2. Materials and Methods
Search Strategy and Selection of Studies
A systematic search was performed following the PRISMA guidelines by two independent reviewers (JEMV and ASA) [8]. Pubmed, EMBASE, the Cochrane Central Register, the Web of Science and the Database of Abstracts of Reviews of Effects (DARE) databases were searched without restrictions. In addition, the reference lists of important studies and reviews were hand searched. The reference lists of relevant reviews and studies were manually searched. The last literature search was conducted on 26 January 2022. This systematic review was included in the PROSPERO registry (ID 314292).
Similar keywords were used in different databases: (“ATP-binding cassette transporters” [MeSH Terms] or “organic anion transporters” [MeSH] or “organic cation transport proteins” [MeSH]) and “acute myeloid leukemia” [MeSH].

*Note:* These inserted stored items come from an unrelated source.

-- ==== Sys2Proof/Machine/SluiceOps.lean ====
section
/-! DEFINITION. The operations of the Sluice dispatcher: tables, slots, queues, arrival, matching, back-pressure, dispatch,
completion, reissue and failover (07). -/

namespace Sys2Proof.Machine

/-- Replace the Sluice record. -/
def withSlu (u : Sluice → Sluice) (s : State) : State := { s with slu := u s.slu }

-- Damage of Sluice's own words

/-- The cause of an uncorrectable word by structure and word (R213, R216): a slot's word 7 holds its queue link. -/
def structCause (k w : Nat) : Nat :=
  match k with
  | 0 => 0x0631
  | 1 => 0x0630
  | 2 => 0x0632
  | 3 => if w = 7 then 0x0630 else 0x0633
  | 4 => 0x0634
  | _ => 0x0635

/-- The damaged words `lo ≤ word < hi` of an entry. -/
def damageOf (s : State) (k e lo hi : Nat) : List Damage :=
  s.slu.damage.filter fun d => d.struct = k && d.entry = e && lo ≤ d.word && d.word < hi

/-- A read of those words meets an uncorrectable one (R213). -/
def sluUe (s : State) (k e lo hi : Nat) : Bool := (damageOf s k e lo hi).any (·.ue)

/-- Read those words: correctable ones are corrected, logged and written back, uncorrectable ones logged with IRQ_STAT bit 6 (R213). -/
def sluTouch (k e lo hi : Nat) (s : State) : State :=
  let ds := damageOf s k e lo hi
  let s := ds.foldl (fun t d =>
    let t := logErr 4 (k * 2 ^ 36 + d.word % 16 * 2 ^ 32 + e) d.syn.toNat (structCause k d.word) d.ue false t
    if d.ue then setIrq pgSLU 6 t else t) s
  withSlu (fun u => { u with damage := u.damage.filter fun d => !(ds.contains d && !d.ue) }) s

/-- Those words are written: they hold valid check bits. -/
def sluMend (k e lo hi : Nat) (s : State) : State :=
  let ds := damageOf s k e lo hi
  withSlu (fun u => { u with damage := u.damage.filter fun d => !ds.contains d }) s

-- Table words

/-- Word 0 of a partner entry (R178). -/
def partner0 (s : State) (p : Nat) : Word := tget 0 p s.slu.partners
/-- Word 0 of a flow entry (R179). -/
def flowW0 (s : State) (f : Nat) : Word := tget 0 f s.slu.flow0
/-- Word 1 of a flow entry. -/
def flowW1 (s : State) (f : Nat) : Word := tget 0 f s.slu.flow1
/-- The fill value of a group word: COMMIT_FENCE is 1 (R175). -/
def groupFill (k : Nat) : Word := if k % 8 = 0 then 1 else 0
/-- Word `w` of the active copy of a group (R182). -/
def groupW (s : State) (g w : Nat) : Word := tget (groupFill (8 * g + w)) (8 * g + w) s.slu.groups
/-- The kept state of a flow. -/
def flowDyn (s : State) (f : Nat) : FlowDyn := tget .zero f s.slu.flows
/-- What word 2 of a flow entry keeps (R179). -/
def FlowDyn.part2 (d : FlowDyn) : Bool × List Nat × Nat × Nat × BitVec 3 × BitVec 5 :=
  (d.quarantined, d.queue, d.head, d.tail, d.svcDev, d.svcBasin)
/-- What word 3 of a flow entry keeps (R179). -/
def FlowDyn.part3 (d : FlowDyn) : Nat × Nat × Nat := (d.timeouts, d.errors, d.done)
/-- Write the kept state of a flow: a word of its entry that changes holds valid check bits (R175). -/
def setFlowDyn (f : Nat) (d : FlowDyn) (s : State) : State :=
  let o := flowDyn s f
  let t := withSlu (fun u => { u with flows := tput .zero f d u.flows }) s
  let t := if o.part2 = d.part2 then t else sluMend 1 f 2 3 t
  if o.part3 = d.part3 then t else sluMend 1 f 3 4 t
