/-- The value at the row 0 end of column bit-track `j` of a column (R127, R518); without IN_DDR no fall sample is captured (R519). -/
def trackBase (s : State) (n : Nat) (u : UioIn) (p c j : Nat) : Bool :=
  let k := (p - 1) / 2
  let pin := 4 * c + j / 4
  if p % 2 = 1 && p < 8 && j < 16 && c < 6 && j % 2 = 0 && tget none k s.hst.uioOwner = some n && !s.fab.hold.we
      && bit (pinCell s (24 * k + pin)) 2 then
    if j % 4 = 0 then bit u.rise (24 * k + pin) else bit (pinCell s (24 * k + pin)) 5 && bit u.fall (24 * k + pin)
  else false

/-- Edge-in bit `i` of a column: from pan `p`-1 (`up`) or `p`+1 (R132). -/
def edgeBit (s : State) (n p c i : Nat) (up : Bool) : Bool :=
  if up then p % 8 ≠ 0 && bit (laneReg s n (p - 1) 0 c).bits i else p % 8 ≠ 7 && bit (laneReg s n (p + 1) 1 c).bits i

/-- Edge-in word of a column. -/
def edgeWord (s : State) (n p c : Nat) (up : Bool) : Word :=
  if up then (if p % 8 ≠ 0 then (laneReg s n (p - 1) 0 c).word else 0)
  else if p % 8 ≠ 7 then (laneReg s n (p + 1) 1 c).word else 0

/-- Incoming bit-riser `i` (R132, R133). -/
def riserBit (s : State) (n p i : Nat) : Bool := bit (laneReg s n (partnerPan p) 2 (i / 2)).bits (i % 2)
/-- Incoming word-riser `i`. -/
def riserWord (s : State) (n p i : Nat) : Word := (laneReg s n (partnerPan p) 2 i).word

/-- What the segment of bit-track `j` at crystal `x` passes on (R128, R131); `turn` is the row track that a TURN takes. -/
def bitSeg (s : State) (n : Nat) (ps : Plans) (x j : Nat) (enter turn : Bool) : Bool :=
  let p := planAt ps x
  let v := fld p.bits (720 + 6 * j) 6
  if p.ctx.isNone || v = 0 then enter
  else if v ≤ 16 then bit (crystalOf s (xk n x)).oq (v - 1)
  else if v ≤ 24 then edgeBit s n (panOf x) (colOf x) (v - 17) true
  else if v ≤ 32 then edgeBit s n (panOf x) (colOf x) (v - 25) false
  else if v ≤ 48 then riserBit s n (panOf x) (v - 33)
  else v = 49 && 64 ≤ j && turn

/-- What the segment of word-track `j` at crystal `x` passes on (R129, R131). -/
def wordSeg (s : State) (n : Nat) (ps : Plans) (x j : Nat) (enter turn : Word) : Word :=
  let p := planAt ps x
  let v := fld p.bits (1488 + 8 * j) 8
  if p.ctx.isNone || v = 0 then enter
  else if v = 1 then (crystalOf s (xk n x)).out
  else if v = 2 then edgeWord s n (panOf x) (colOf x) true
  else if v = 3 then edgeWord s n (panOf x) (colOf x) false
  else if v = 4 then riserWord s n (panOf x) 0
  else if v = 5 then riserWord s n (panOf x) 1
  else if v = 6 && 8 ≤ j then turn
  else 0

/-- Row bit-track `j` of a pan's row after `k` crystals in its direction (R126, R127). -/
def rowBit (s : State) (n : Nat) (ps : Plans) (p r j : Nat) : Nat → Bool
  | 0 => false
  | k + 1 => bitSeg s n ps (xAt p r (if j % 2 = 0 then k else 7 - k)) j (rowBit s n ps p r j k) false

/-- Row bit-track `j` as it enters the crystal of column `c`. -/
def rowBitAt (s : State) (n : Nat) (ps : Plans) (p r c j : Nat) : Bool :=
  rowBit s n ps p r j (if j % 2 = 0 then c else 7 - c)

/-- Column bit-track 64+`j` of a pan's column after `k` crystals in its direction. -/
def colBit (s : State) (n : Nat) (ps : Plans) (u : UioIn) (p c j : Nat) : Nat → Bool
  | 0 => j % 2 = 0 && trackBase s n u p c j
  | k + 1 =>
    let r := if j % 2 = 0 then k else 3 - k
    bitSeg s n ps (xAt p r c) (64 + j) (colBit s n ps u p c j k) (rowBitAt s n ps p r c j)

/-- Column bit-track 64+`j` as it enters the crystal of row `r`. -/
def colBitAt (s : State) (n : Nat) (ps : Plans) (u : UioIn) (p r c j : Nat) : Bool :=
  colBit s n ps u p c j (if j % 2 = 0 then r else 3 - r)

/-- Row word-track `j` after `k` crystals. -/
def rowWord (s : State) (n : Nat) (ps : Plans) (p r j : Nat) : Nat → Word
  | 0 => 0
  | k + 1 => wordSeg s n ps (xAt p r (if j % 2 = 0 then k else 7 - k)) j (rowWord s n ps p r j k) 0

/-- Row word-track `j` as it enters the crystal of column `c`. -/
def rowWordAt (s : State) (n : Nat) (ps : Plans) (p r c j : Nat) : Word :=
  rowWord s n ps p r j (if j % 2 = 0 then c else 7 - c)

/-- Column word-track 8+`j` after `k` crystals. -/
def colWord (s : State) (n : Nat) (ps : Plans) (p c j : Nat) : Nat → Word
  | 0 => 0
  | k + 1 =>
    let r := if j % 2 = 0 then k else 3 - k
    wordSeg s n ps (xAt p r c) (8 + j) (colWord s n ps p c j k) (rowWordAt s n ps p r c j)

/-- Column word-track 8+`j` as it enters the crystal of row `r`. -/
def colWordAt (s : State) (n : Nat) (ps : Plans) (p r c j : Nat) : Word :=
  colWord s n ps p c j (if j % 2 = 0 then r else 3 - r)

/-- Cluster bit-input `i` of a crystal (R132). -/
def clusterBit (s : State) (n : Nat) (ps : Plans) (u : UioIn) (x i : Nat) : Bool :=
  let v := fld (planAt ps x).bits (640 + 8 * i) 8
  let p := panOf x
  let c := colOf x
  if v < 64 then rowBitAt s n ps p (rowOf x) c v
  else if v < 128 then colBitAt s n ps u p (rowOf x) c (v - 64)
  else if v < 136 then edgeBit s n p c (v - 128) true
  else if v < 144 then edgeBit s n p c (v - 136) false
  else if v < 160 then riserBit s n p (v - 144)
  else false

/-- A word bus of a crystal (R132, R138, R139): the lowest tapped spine, else the CWI_SEL source. -/
def busWord (s : State) (n : Nat) (ps : Plans) (x : Nat) (b : Bool) : Word :=
  let bits := (planAt ps x).bits
  let p := panOf x
  match (List.range 4).find? fun i => bit bits (1760 + 4 * i + 2 + b2n b) with
  | some i => spineReg s n p i
  | none =>
    let v := fld bits (704 + 8 * b2n b) 8
    if v < 8 then rowWordAt s n ps p (rowOf x) (colOf x) v
    else if v < 16 then colWordAt s n ps p (rowOf x) (colOf x) (v - 8)
    else if v = 16 then edgeWord s n p (colOf x) true
    else if v = 17 then edgeWord s n p (colOf x) false
    else if v = 18 then riserWord s n p 0
    else if v = 19 then riserWord s n p 1
    else 0

-- Ports as crystals see them

/-- The port that a crystal serves under the plane bits it runs (R147, R148). -/
def servedPort (bits : BitVec 2304) (x : Nat) : Option (Nat × Nat × Nat) :=
  (portPlace x).filter fun q => q.1 = fld bits 2212 3

/-- PR0 to PR2 of a row port in the present cycle (R150). -/
def rowPred (s : State) (n r : Nat) : BitVec 3 :=
  let p := rowPort s n r
  p.taken.getD (BitVec.ofNat 3 (b2n p.cmds.isEmpty + 2 * b2n (4 ≤ p.cmds.length) + 4 * b2n p.err))

/-- The item whose output is open on an outlet port. -/
def openItem (s : State) (n port : Nat) : Option Flight :=
  (basinOf s n).items.find? fun i => i.outs.any fun o => o.opened && o.port = port

/-- PR0 and PR1 of an outlet port in the present cycle (R150). -/
def outPred (s : State) (n port : Nat) : BitVec 2 :=
  let b := basinOf s n
  ((if port = 0 then b.taken0 else b.taken1)).getD (match openItem s n port with
    | some i => BitVec.ofNat 2 (1 + 2 * b2n i.error.isSome)
    | none => 0)

/-- A port predicate bit of a crystal (R46, R150, R151). -/
def portPred (s : State) (n x : Nat) (bits : BitVec 2304) (i : Nat) : Bool :=
  match servedPort bits x with
  | none => false
  | some (kind, k, q) =>
    if i = 3 then (fencesOf s n q).isEmpty
    else match kind with
      | 1 => match (intakeOf (basinOf s n) k).beat with
        | none => false
        | some b => match i with
          | 0 => true
          | 1 => b.desc
          | _ => b.last
      | 2 => bit (outPred s n k) i
      | _ => bit (rowPred s n k) i

-- The sources of a crystal

/-- The flags of a context in the flag word (R67). -/
def ctxFlags (w : Word) (c : Nat) : WeFlags := ⟨bit w (4 * c), bit w (4 * c + 1), bit w (4 * c + 2), bit w (4 * c + 3)⟩

/-- The four bits of a context's flags. -/
def flagBits (f : WeFlags) : Nat := b2n f.z + 2 * b2n f.n + 4 * b2n f.c + 8 * b2n f.v

/-- A crystal source (R45). -/
def sourceBit (s : State) (n : Nat) (ps : Plans) (u : UioIn) (x c i : Nat) : Bool :=
  let p := planAt ps x
  let f := ctxFlags p.fl.data c
  if i < 16 then bit p.bank.data (16 * (c % 4) + i)
  else if i < 24 then clusterBit s n ps u x (i - 16)
  else match i with
    | 24 => f.z
    | 25 => f.n
    | 26 => f.c
    | 27 => f.v
    | _ => portPred s n x p.bits (i - 28)

/-- The CE or SR net of a crystal (R48): `d` where it takes no source. -/
def netBit (s : State) (n : Nat) (ps : Plans) (u : UioIn) (x c lo : Nat) (d : Bool) : Bool :=
  let v := fld (planAt ps x).bits lo 6
  if v < 32 then d else sourceBit s n ps u x c (v - 32)

/-- The value that grain `g` produces (R39 to R41). -/
def grainValue (s : State) (n : Nat) (ps : Plans) (u : UioIn) (x c g : Nat) : Bool :=
  let p := planAt ps x
  let src (o : Nat) : Nat := b2n (sourceBit s n ps u x c (fld p.bits (40 * g + o) 5))
  let i := src 20 + 2 * src 25 + 4 * src 30 + 8 * src 35
  let ctl (j : Nat) : Bool := bit p.bits (40 * g + 16 + j)
  let ce := !ctl 0 || netBit s n ps u x c 2192 true
  let sr := ctl 1 && netBit s n ps u x c 2198 false && (!ctl 3 || ce)
  if sr then ctl 2 else if ce then bit p.bits (40 * g + i) else bit p.bank.data (16 * (c % 4) + g)

/-- The 16 values that a crystal's grains produce. -/
def grainWord (s : State) (n : Nat) (ps : Plans) (u : UioIn) (x c : Nat) : Nat :=
  (List.range 16).foldl (fun a g => a + b2n (grainValue s n ps u x c g) * 2 ^ g) 0

/-- What the word engine of a crystal sees (R62 to R66, R164). -/
def envOf (s : State) (n : Nat) (ps : Plans) (u : UioIn) (x c : Nat) : WeEnv :=
  let p := planAt ps x
  let port := servedPort p.bits x
  let row := (port.filter fun q => q.1 = 3).map (·.2.1)
  let inp := (port.filter fun q => q.1 = 1).map (·.2.1)
  let stage := match row with
    | some r => (rowPort s n r).stage
    | none => 0
  { busA := busWord s n ps x false
    busB := busWord s n ps x true
    x := p.x.data
    y := p.y.data
    stageW := match row with
      | some r => if bit (rowPred s n r) 0 then BitVec.ofNat 64 (fld stage (64 * fld p.bits 2218 7) 64) else 0
      | none => 0
    intakeW := match inp with
      | some k => match (intakeOf (basinOf s n) k).beat with
        | some b => BitVec.ofNat 64 (fld b.words (64 * colOf x) 64)
        | none => 0
      | none => 0
    stage := stage
    fl := ctxFlags p.fl.data c
    p0 := sourceBit s n ps u x c (fld p.bits 1920 5)
    p1 := sourceBit s n ps u x c (fld p.bits 1925 5)
    xLock := bit p.bits 1944
    yLock := bit p.bits 1945
    hold := fld p.bits 1940 4
    rowPort := row.isSome
    anyPort := port.isSome }

/-- The instruction that the slot select names (R65, R73). -/
def slotIns (s : State) (n : Nat) (ps : Plans) (u : UioIn) (x c : Nat) : BitVec 32 :=
  let bits := (planAt ps x).bits
  let i := if bit bits 1946 then fld bits 1947 2
    else b2n (sourceBit s n ps u x c (fld bits 1930 5)) + 2 * b2n (sourceBit s n ps u x c (fld bits 1935 5))
  BitVec.ofNat 32 (fld bits (1792 + 32 * i) 32)

-- Effects of the word engine

/-- Write the bytes of an STR into the row stage that a crystal serves (R90, R91). -/
def storeStage (n x : Nat) (w : Nat × BitVec 8 × Word) (s : State) : State :=
  match portPlace x with
  | some (3, r, _) =>
    let p := rowPort s n r
    setRowPort n r { p with stage := stageWrite p.stage w.1 w.2.1 w.2.2 } s
  | _ => s

/-- What a fence of scope SYSTEM waits for at each Enrus port (R173): the acknowledgement counts of VC 0 and 1. -/
def fenceMarks (s : State) (scope : BitVec 2) : List Nat :=
  if scope = 3 then (List.range 14).map fun i => chanMark (enrPort s (i / 2)) (i % 2) else []

/-- A fence posted in the present cycle (R172). -/
def newFence (s : State) (scope : BitVec 2) : Fence := ⟨scope, s.fab.seq, true, fenceMarks s scope⟩

/-- The acceptance number of the first access that a fence does not cover (R172). -/
def Fence.limit (f : Fence) (s : State) : Nat := if f.fresh then s.fab.seq else f.upto

/-- A fence at the end of the cycle in which it was posted. -/
def Fence.close (s : State) (f : Fence) : Fence := { f with upto := f.limit s, fresh := false }

/-- Post a fence on the port that a crystal serves (R93, R172): it covers every access accepted in or before this cycle. -/
def postFence (n x : Nat) (scope : BitVec 2) (s : State) : State :=
  match portPlace x with
  | some (_, _, q) => setFences n q (fencesOf s n q ++ [newFence s scope]) s
  | none => s

/-- Carry out what an instruction of context `c` does (R69, R71); `flagWord` is the flag word it started from. -/
def applyEffect (n x c : Nat) (flagWord : Word) (e : WeEffect) (s : State) : State :=
  let k := xk n x
  let s := match e.out with
    | some v => setCrystal k { crystalOf s k with out := v } s
    | none => s
  let s := match e.x with
    | some v => setX k c (encCode v) s
    | none => s
  let s := match e.y with
    | some v => setY k c (encCode v) s
    | none => s
  let s := if e.fl = ctxFlags flagWord c then s else setFl k (encCode (setFld flagWord (4 * c) 4 (flagBits e.fl))) s
  let s := match e.mul with
    | some m => setCrystal k { crystalOf s k with muls := (crystalOf s k).muls ++ [⟨m.1, BitVec.ofNat 4 c, m.2, 2⟩] } s
    | none => s
  let s := match e.stage with
    | some w => storeStage n x w s
    | none => s
  match e.fence with
  | some sc => postFence n x sc s
  | none => s

/-- A completing multiply writes its destination under its issuing context (R86). -/
def writeMul (n x : Nat) (m : Mul) (s : State) : State :=
  let k := xk n x
  let s := if dstOut m.dst then setCrystal k { crystalOf s k with out := m.prod } s else s
  let s := if dstX m.dst then setX k m.ctx.toNat (encCode m.prod) s else s
  if dstY m.dst then setY k m.ctx.toNat (encCode m.prod) s else s

-- Initial values, purge, reset

/-- Load the initial values of plane `p` in one crystal (R52): what is written, what is logged, and whether codeword 32, 33 or 34 is
uncorrectable. -/
def loadInitialAt (n x p : Nat) (s : State) : State × Bool :=
  let k := xk n x
  let d (w : Nat) : Decoded := decode72 (planeCode s k p w)
  let d32 := d 32
  let d33 := d 33
  let d34 := d 34
  let s := logPlane n x p 34 d34 (logPlane n x p 33 d33 (logPlane n x p 32 d32 s))
  let s := if d32.isUe then s else setX k p (encCode d32.data) s
  let s := if d33.isUe then s else setY k p (encCode d33.data) s
  let bank := decode72 (bankCode s k (p / 4))
  let s := if d34.isUe then s else
    let s := logBank n x (p / 4) bank s
    if bank.isUe then s else setBankCode k (p / 4) (encCode (setFld bank.data (16 * (p % 4)) 16 (fld d34.data 0 16))) s
  let fl := decode72 (flCode s k)
  let s := logWe n x 32 fl s
  let s := if fl.isUe then s else setFl k (encCode (setFld fl.data (4 * p) 4 0)) s
  (s, d32.isUe || d33.isUe || d34.isUe)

Studies that fulfilled the following criteria were included: (1) studies based on clinical data in AML patients (excluding preclinical and in vitro studies); (2) AML studies analyzing the associations between ABC and/or SLC polymorphisms and clinical response to chemotherapy; and (3) AML studies analyzing the impact on safety of ABC and/or SLC polymorphisms.
3. Results
Our systematic search obtained 569 citations from databases and journals and 21 records were identified through other sources (Figure 1). Of the 44 citations selected for full reading, 37 fulfilled the inclusion criteria and were included. The agreement in the study selection between the reviewers was excellent (kappa = 0.97).
Figure 1.
Summary of evidence search and selection.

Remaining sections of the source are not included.